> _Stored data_
[Start of section]

/-- Settles O7: each shuffle is the step of the shuffle plan with its form's source lane, whose one effect is a value for each lane
of act.  As R316 leaves open and the model chooses, a lane of another path gives its present value. -/
theorem shuffleResult : Obligations.ShuffleResult := by
  unfold Obligations.ShuffleResult
  refine ⟨?vshf, ?uniform⟩
  case vshf => exact fun x s i g f hi hc => regStep_shufPlan hi x true (fun g f l => g.v (f.vr x.b) l % 32) hc
  case uniform =>
    intro p hp x s i g f hi w src hc
    have he : exec (p.1 x) s
        = regStep s (fun g f => shufPlan x false g f (fun l => p.2 (g.u (f.ur x.b) % 32) l)) := by fin_cases hp <;> rfl
    rw [he]
    exact regStep_shufPlan hi x false (fun g f l => p.2 (g.u (f.ur x.b) % 32) l) (hc.of_subset (by simp [w]) (by simp))

end Sys2Proof.Machine
end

[End of section]

Return each line of the data above verbatim.

> _Output of the task_
/-- Settles O7: each shuffle is the step of the shuffle plan with its form's source lane, whose one effect is a value for each lane
of act.  As R316 leaves open and the model chooses, a lane of another path gives its present value. -/
theorem shuffleResult : Obligations.ShuffleResult := by
  unfold Obligations.ShuffleResult
  refine ⟨?vshf, ?uniform⟩
  case vshf => exact fun x s i g f hi hc => regStep_shufPlan hi x true (fun g f l => g.v (f.vr x.b) l % 32) hc
  case uniform =>
    intro p hp x s i g f hi w src hc
    have he : exec (p.1 x) s
        = regStep s (fun g f => shufPlan x false g f (fun l => p.2 (g.u (f.ur x.b) % 32) l)) := by fin_cases hp <;> rfl
    rw [he]
    exact regStep_shufPlan hi x false (fun g f l => p.2 (g.u (f.ur x.b) % 32) l) (hc.of_subset (by simp [w]) (by simp))

end Sys2Proof.Machine
end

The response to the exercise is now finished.